Work instructions :: The line containing "0 = 0x11#8 →" and all lines following it in the listing below are to be reproduced exactly, with no other lines.

Data under study ::
----------

-- ==== Sys2Proof/Certificates/Slice0/Obligations.lean ====
section
/-! DEFINITION. The statements for the provers. Each is a property of the block that its docstring's rules of spec/ state. -/

open Sys2Proof Sys2Proof.Machine

/-! ## Encoding and the port -/

/-- Accesses written out by hand, lane 0 first (R67), from the words of R91 to R98, R104 and 95_test_vectors.md. -/
def Obligations.SampleAccessesDecode : Prop :=
  decodeAccess 0x40 ⟨0x40, .write [0x00, 0x00, 0x00, 0x00]⟩ = .instr .nop ∧
  decodeAccess 0x40 ⟨0x40, .write [0x10, 0x02, 0x1E, 0x00]⟩ = .instr (.packLsd 2 7 1) ∧
  decodeAccess 0x40 ⟨0x40, .write [0x11, 0x04, 0x02, 0x00]⟩ = .instr (.packImg 4 1 0) ∧
  decodeAccess 0x40 ⟨0x40, .write [0x12, 0x12, 0x00, 0x00]⟩ = .instr (.packGce 2 0 1) ∧
  decodeAccess 0x40 ⟨0x40, .write [0x1A, 0x09, 0x00, 0x00]⟩ = .instr (.unpackGce 0x09) ∧
  decodeAccess 0x40 ⟨0x40, .write [0x22, 0x00, 0x00, 0x00]⟩ = .instr .imgdataStart ∧
  decodeAccess 0x40 ⟨0x4C, .write [0xAB, 0x00, 0x00, 0x00]⟩ = .instr (.feed 0xAB) ∧
  decodeAccess 0x40 ⟨0x4C, .write [0x00, 0x01, 0x00, 0x00]⟩ = .instr .endToken ∧
  decodeAccess 0x40 ⟨0x54, .write [0x03, 0x00, 0x00, 0x00]⟩ = .instr (.srst 1) ∧
  decodeAccess 0x40 ⟨0x54, .write [0x02, 0x00, 0x00, 0x00]⟩ = .instr .errclr ∧
  decodeAccess 0x40 ⟨0x44, .read 4⟩ = .instr .rdStatus ∧
  decodeAccess 0x40 ⟨0x50, .read 4⟩ = .instr .pop

/-- Decoding inverts encoding for every operation, whatever its operands and wherever the window stands (R91 to R99,
R104, R106). -/
def Obligations.DecodeInvertsEncode : Prop :=
  ∀ (base : Nat) (i : Instr), decodeAccess base (encode base i) = .instr i

/-- An operation is spelled by one access only: no bit of an accepted word is free or dropped (R90, R98, R101, R102). -/
def Obligations.EncodeIsTheOnlySpelling : Prop :=
  ∀ (base : Nat) (a : Access) (i : Instr), decodeAccess base a = .instr i → a = encode base i

/-- A register word's bits [7:0] travel on lane 0, [15:8] on lane 1, [23:16] on lane 2, [31:24] on lane 3 (R67). -/
def Obligations.LanesAreLittleEndian : Prop :=
  ∀ (w : Word), ∃ l0 l1 l2 l3 : Byte, lanesOf w = [l0, l1, l2, l3] ∧
    w.toNat = l0.toNat + 256 * l1.toNat + 65536 * l2.toNat + 16777216 * l3.toNat ∧
    wordOfLanes [l0, l1, l2, l3] = w

/-- A step whose oldest event is an access that spells an operation is that operation's meaning, the access being taken
from the port (R22, R70). -/
def Obligations.StepRunsDecodedInstruction : Prop :=
  ∀ (s : State) (a : Access) (rest : List Event) (i : Instr), s.port = .access a :: rest →
    decodeAccess s.cfg.base a = .instr i → step s = exec i { s with port := rest }

/-- With no event at the port the block changes nothing (R261); an access outside the window does not reach it (R61), and
the model refuses it by name (its choice, log 5). -/
def Obligations.BlockWaitsForItsHost : Prop :=
  (∀ s : State, s.port = [] → step s = .next s) ∧
  (∀ (s : State) (a : Access) (rest : List Event), s.port = .access a :: rest →
    (a.addr < s.cfg.base ∨ s.cfg.base + 32 ≤ a.addr) → step s = .refused .outsideWindow)

/-- Exactly the accesses of R62 to R66 are bus errors; a bus error changes no block state, is not recorded in ERR and
returns no data (R64). That the machine then goes on is the model's reading (log 4). -/
def Obligations.BusErrorsChangeNothing : Prop :=
  ∀ (s : State) (a : Access) (off : Nat), a.addr = s.cfg.base + off → off < 32 →
    ((xferWidth a.xfer ≠ 4 ∨ off % 4 ≠ 0 ∨ off = 0x1C ∨
        ((∃ ls, a.xfer = .write ls) ∧ off ∈ [0x04, 0x08, 0x10, 0x18]) ∨
        ((∃ n, a.xfer = .read n) ∧ off ∈ [0x00, 0x0C, 0x14])) →
      serveAccess a s = .next { s with resp := .busError }) ∧
    (¬ (xferWidth a.xfer ≠ 4 ∨ off % 4 ≠ 0 ∨ off = 0x1C ∨
        ((∃ ls, a.xfer = .write ls) ∧ off ∈ [0x04, 0x08, 0x10, 0x18]) ∨
        ((∃ n, a.xfer = .read n) ∧ off ∈ [0x00, 0x0C, 0x14])) →
      ∀ t, serveAccess a s = .next t → t.resp ≠ .busError)

/-- A CMD word whose OPC is none of the ten raises ERR_OPC and has no other effect; 246 opcodes are illegal (R100). -/
def Obligations.IllegalOpcodesRaiseErrOpc : Prop :=
  (∀ (s : State) (w : Word), (w.extractLsb 7 0).toNat ∉ [0x00, 0x10, 0x11, 0x12, 0x18, 0x19, 0x1A, 0x20, 0x21, 0x22] →
    writeReg .cmd w s = .next (refusedWith .opc s)) ∧
  ((List.range 256).filter (fun n => n ∉ [0x00, 0x10, 0x11, 0x12, 0x18, 0x19, 0x1A, 0x20, 0x21, 0x22])).length = 246

/-- A write with a reserved bit set raises ERR_RSVD and has no other effect, whatever the rest of the word and the state
(R101, with the formats of R91 to R97). -/
def Obligations.ReservedBitsRaiseErrRsvd : Prop :=
  ∀ (s : State) (w : Word),
    (((w.extractLsb 7 0).toNat ∈ [0x00, 0x20, 0x21, 0x22] ∧ w.extractLsb 31 8 ≠ 0) ∨
      ((w.extractLsb 7 0).toNat = 0x10 ∧ w.extractLsb 31 21 ≠ 0) ∨
      ((w.extractLsb 7 0).toNat = 0x11 ∧ w.extractLsb 31 19 ≠ 0) ∨
      ((w.extractLsb 7 0).toNat = 0x12 ∧ w.extractLsb 31 13 ≠ 0) ∨
      ((w.extractLsb 7 0).toNat ∈ [0x18, 0x19, 0x1A] ∧ w.extractLsb 31 16 ≠ 0) →
      writeReg .cmd w s = .next (refusedWith .rsvd s)) ∧
    ((w.extractLsb 31 9 ≠ 0 ∨ (w.extractLsb 8 8 = 1 ∧ w.extractLsb 7 0 ≠ 0)) →
      writeReg .inp w s = .next (refusedWith .rsvd s)) ∧
    (w.extractLsb 31 2 ≠ 0 → writeReg .ctrl w s = .next (refusedWith .rsvd s))

/-- `raise Err` records the code if ERR is 0 and changes nothing else; ERR_CLR is its return (R311, R293, R317). -/
def Obligations.RaiseErrKeepsTheFirstError : Prop :=
  ∀ (s : State) (e : ErrCode),
    (s.err = none → raiseErr e s = { s with err := some e }) ∧
    (s.err ≠ none → raiseErr e s = s) ∧
    (s.err = none → clearErr (raiseErr e s) = s)

/-! ## Flag codec -/

/-- The palette helpers on every legal length: size code log2 L − 1, present exactly when L > 0, and `plen_of` inverts
them (R130). -/
def Obligations.PaletteHelpers : Prop :=
  (∀ l : BitVec 9, plenOk l = true ↔ l.toNat ∈ [0, 2, 4, 8, 16, 32, 64, 128, 256]) ∧
  sizeCode 0 = 0 ∧ present 0 = 0 ∧
  (∀ (n : Fin 8) (l : BitVec 9), l.toNat = 2 ^ (n.val + 1) → (sizeCode l).toNat = n.val ∧ present l = 1) ∧
  (∀ z : BitVec 3, (plenOf 1 z).toNat = 2 ^ (z.toNat + 1) ∧ plenOf 0 z = 0)

/-- PACK_LSD (R131): the byte `(present << 7) | (CRES << 4) | (SORT << 3) | size_code`, ERR_PALETTE on an illegal length,
ERR_RSVD on reserved bits, at CMD and as an operation. -/
def Obligations.PackLsdPacksTheHeaderFlags : Prop :=
  (∀ (s : State) (cres : BitVec 3) (sort : BitVec 1),
    exec (.packLsd 0 cres sort) s =
      .next { s with result := (cres.setWidth 32 <<< 4) ||| (sort.setWidth 32 <<< 3), resp := .done }) ∧
  (∀ (s : State) (n : Fin 8) (plen : BitVec 9) (cres : BitVec 3) (sort : BitVec 1), plen.toNat = 2 ^ (n.val + 1) →
    exec (.packLsd plen cres sort) s =
      .next { s with
        result := ((1 : Word) <<< 7) ||| (cres.setWidth 32 <<< 4) ||| (sort.setWidth 32 <<< 3) ||| BitVec.ofNat 32 n.val
        resp := .done }) ∧
  (∀ (s : State) (plen : BitVec 9) (cres : BitVec 3) (sort : BitVec 1),
    plen.toNat ∉ [0, 2, 4, 8, 16, 32, 64, 128, 256] →
    exec (.packLsd plen cres sort) s = .next (refusedWith .palette s)) ∧
  (∀ (s : State) (w : Word), w.extractLsb 7 0 = 0x10#8 →
    writeReg .cmd w s =
      if w &&& 0xFFE00000 ≠ 0 then .next (refusedWith .rsvd s)
      else exec (.packLsd (w.extractLsb 16 8) (w.extractLsb 19 17) (w.extractLsb 20 20)) s)

/-- PACK_IMG (R132): the byte `(present << 7) | (ILACE << 6) | (SORT << 5) | (0 << 3) | size_code`, with its errors. -/
def Obligations.PackImgPacksTheImageFlags : Prop :=
  (∀ (s : State) (ilace sort : BitVec 1),
    exec (.packImg 0 ilace sort) s =
      .next { s with result := (ilace.setWidth 32 <<< 6) ||| (sort.setWidth 32 <<< 5), resp := .done }) ∧
  (∀ (s : State) (n : Fin 8) (plen : BitVec 9) (ilace sort : BitVec 1), plen.toNat = 2 ^ (n.val + 1) →
    exec (.packImg plen ilace sort) s =
      .next { s with
        result := ((1 : Word) <<< 7) ||| (ilace.setWidth 32 <<< 6) ||| (sort.setWidth 32 <<< 5) ||| BitVec.ofNat 32 n.val
        resp := .done }) ∧
  (∀ (s : State) (plen : BitVec 9) (ilace sort : BitVec 1), plen.toNat ∉ [0, 2, 4, 8, 16, 32, 64, 128, 256] →
    exec (.packImg plen ilace sort) s = .next (refusedWith .palette s)) ∧
  (∀ (s : State) (w : Word), w.extractLsb 7 0 = 0x11#8 →
    writeReg .cmd w s =
      if w &&& 0xFFF80000 ≠ 0 then .next (refusedWith .rsvd s)
      else exec (.packImg (w.extractLsb 16 8) (w.extractLsb 17 17) (w.extractLsb 18 18)) s)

----------

Response for this exercise ::
  (∀ (s : State) (w : Word), w.extractLsb 7 0 = 0x11#8 →
    writeReg .cmd w s =
      if w &&& 0xFFF80000 ≠ 0 then .next (refusedWith .rsvd s)
      else exec (.packImg (w.extractLsb 16 8) (w.extractLsb 17 17) (w.extractLsb 18 18)) s)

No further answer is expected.